[[ Supplied data open ]]
-- ==== Sys2Proof/Tests/Slice0.lean ====
section
/-! SUPPORT. Tests of the model against words, tables and vectors of the spec (each names its source), and
for every statement with hypotheses a state and operands that meet them. -/

namespace Sys2Proof.Tests

open Sys2Proof Sys2Proof.Machine

/-- The next state of an outcome. -/
def nextOf (o : Host.Outcome State Fault Refusal) : Option State :=
  match o with
  | .next s => some s
  | .fault _ => none
  | .refused _ => none

/-- The refusal of an outcome. -/
def refusalOf (o : Host.Outcome State Fault Refusal) : Option Refusal :=
  match o with
  | .next _ => none
  | .fault _ => none
  | .refused r => some r

/-- The default block after reset with ramp unit 1 as given. -/
def unitState (rb rv : Byte) (rd : Direction) (rc : Bool) : State :=
  State.reset.setRampUnit 1 ⟨rb, rv, rd, rc⟩

/-- The default block after reset with one pixel's lengths and the counter as given. -/
def pixelState (p : Nat) (r g b : Byte) (cnt : Byte) : State :=
  { State.reset.setPixel p ⟨⟨r, g, b⟩, ⟨false, false, false⟩⟩ with cnt := cnt }

/-- Unit 1 after an operation. -/
def unit1After (i : Instr) (s : State) : Option RampUnit := (nextOf (exec i s)).map (·.rampUnit 1)

/-- The lengths of pixel `p` after an operation. -/
def lengthsAfterRun (i : Instr) (p : Nat) (s : State) : Option (Rgb Byte) :=
  (nextOf (exec i s)).map fun t => (t.pixel p).duty

/-- The small block of 95_test_vectors.md 2.6: two pixels, table [0, 1, 2, 4], here with two units. -/
def smallParams : Params := { pixelCount := 2, lut := [0, 1, 2, 4], rampUnits := 2 }

/-- Its reset state. -/
def small : State := State.resetWith smallParams

/-! ## Well-formedness: each check refuses an operand one past its field -/

theorem test_wf_pixel_field : (Instr.seti 256 0 0 0).wellFormed = false := by decide
theorem test_wf_red_field : (Instr.seti 0 256 0 0).wellFormed = false := by decide
theorem test_wf_green_field : (Instr.seti 0 0 256 0).wellFormed = false := by decide
theorem test_wf_blue_field : (Instr.seti 0 0 0 256).wellFormed = false := by decide
theorem test_wf_rinit_fields : (Instr.rinit 16 0 0 .rising).wellFormed = false ∧
    (Instr.rinit 0 256 0 .rising).wellFormed = false ∧
    (Instr.rinit 0 0 256 .rising).wellFormed = false := by decide
theorem test_wf_rstep_fields : (Instr.rstep 16 0).wellFormed = false ∧
    (Instr.rstep 0 256).wellFormed = false := by decide
theorem test_wf_rup_fields : (Instr.rup 16 0).wellFormed = false ∧
    (Instr.rup 0 256).wellFormed = false := by decide
theorem test_wf_lines_refused : (Line.command .pwmstep).wellFormed 63 = false ∧
    (Line.tickWith (.rstep 16 0)).wellFormed 63 = false ∧ (Line.word (2 ^ 40)).wellFormed 63 = false ∧
    (Line.rset 16 0).wellFormed 63 = false ∧ (Line.rset 0 256).wellFormed 63 = false ∧
    (Line.setc 256 .red 0).wellFormed 63 = false ∧ (Line.setc 0 .red 256).wellFormed 63 = false ∧
    (Line.setc 0 .red 0).wellFormed 255 = false := by decide

/-! ## Decoding: words written from the patterns of rule R73 (the operands of rule R82) -/

theorem test_decode_nop :
    decode (.command (0b0000#4 ++ 0b0000#4 ++ 0b00000000#8 ++ 0b00000000#8 ++ 0b00000000#8 ++
      0b00000000#8)) = .op .nop := by decide
theorem test_decode_seti :
    decode (.command (0b0001#4 ++ 0b0000#4 ++ 0b00000100#8 ++ 0b00000010#8 ++ 0b00001011#8 ++
      0b00011000#8)) = .op (.seti 4 2 11 24) := by decide
theorem test_decode_rinit :
    decode (.command (0b1000#4 ++ 0b0001#4 ++ 0b00111111#8 ++ 0b00001010#8 ++ 0b00000001#8 ++
      0b00000000#8)) = .op (.rinit 1 63 10 .falling) := by decide
theorem test_decode_rstep :
    decode (.command (0b1001#4 ++ 0b0000#4 ++ 0b00000010#8 ++ 0b00000000#8 ++ 0b00000000#8 ++
      0b00000000#8)) = .op (.rstep 0 2) := by decide
theorem test_decode_rup :
    decode (.command (0b1010#4 ++ 0b0001#4 ++ 0b00000100#8 ++ 0b00000000#8 ++ 0b00000000#8 ++
      0b00000000#8)) = .op (.rup 1 4) := by decide
theorem test_decode_pwmstep : decode (.tick true) = .op .pwmstep := by decide
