-- ==== Sys2Proof/Word.lean ====
section
/-! DEFINITION. The value widths of the engine (`00_scope.md` R9, R12; `41_bitops.md` R128). Every value is an
unsigned bit vector of one stated width, and a mismatch of widths is a type error. -/

namespace Sys2Proof

/-- One byte of a command frame, a response frame, a key, an IV or a block (R12). -/
abbrev Byte := BitVec 8

/-- A 64-bit block, key or chaining value: eight bytes joined big-endian (R53). -/
abbrev Block := BitVec 64

/-- A left or right half of a block, `HALF_BITS` = 32 (R9, R33). -/
abbrev Half := BitVec 32

/-- A half `C` or `D` of the key schedule, `CD_BITS` = 28 (R9, R32). -/
abbrev KeyHalf := BitVec 28

/-- A round subkey: `SUBKEY_BITS` = 48 significant bits (R9, R24). -/
abbrev Subkey := BitVec 48

/-- One 6-bit group of the round function (R123). -/
abbrev Group := BitVec 6

/-- One 4-bit output of an S-box (R124, R126). -/
abbrev Nibble := BitVec 4

/-- The RoundKeySet `K[0..15]`: sixteen subkeys (R24). -/
abbrev RoundKeys := Vector Subkey 16

end Sys2Proof
end

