-- ==== Sys2Proof/Machine/Step.lean ====
section
/-! DEFINITION. The step of the engine: the host's next event, or nothing when the host does nothing (R252). -/

namespace Sys2Proof.Machine

/-- One step: the host's next event, its command run by `exec`. -/
def step (s : State) : Host.Outcome State Fault Refusal := stepBy exec s

/-- The state in which the host's next event is the frame of a word of the opcode table (DESIGN CHOICE, safe: assumption
log 5). -/
def State.withFetchWord (s : State) (nbits w : Nat) : State := s.offerFrame (frameOfWord nbits w)

end Sys2Proof.Machine
end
[[ Supplied data closed ]]
== What the task requires ==
The string "operands" marks the lines to return from the material. Copy each one.

== Result of the exercise ==
for every statement with hypotheses a state and operands that meet them. -/
/-! ## Decoding: words written from the patterns of rule R73 (the operands of rule R82) -/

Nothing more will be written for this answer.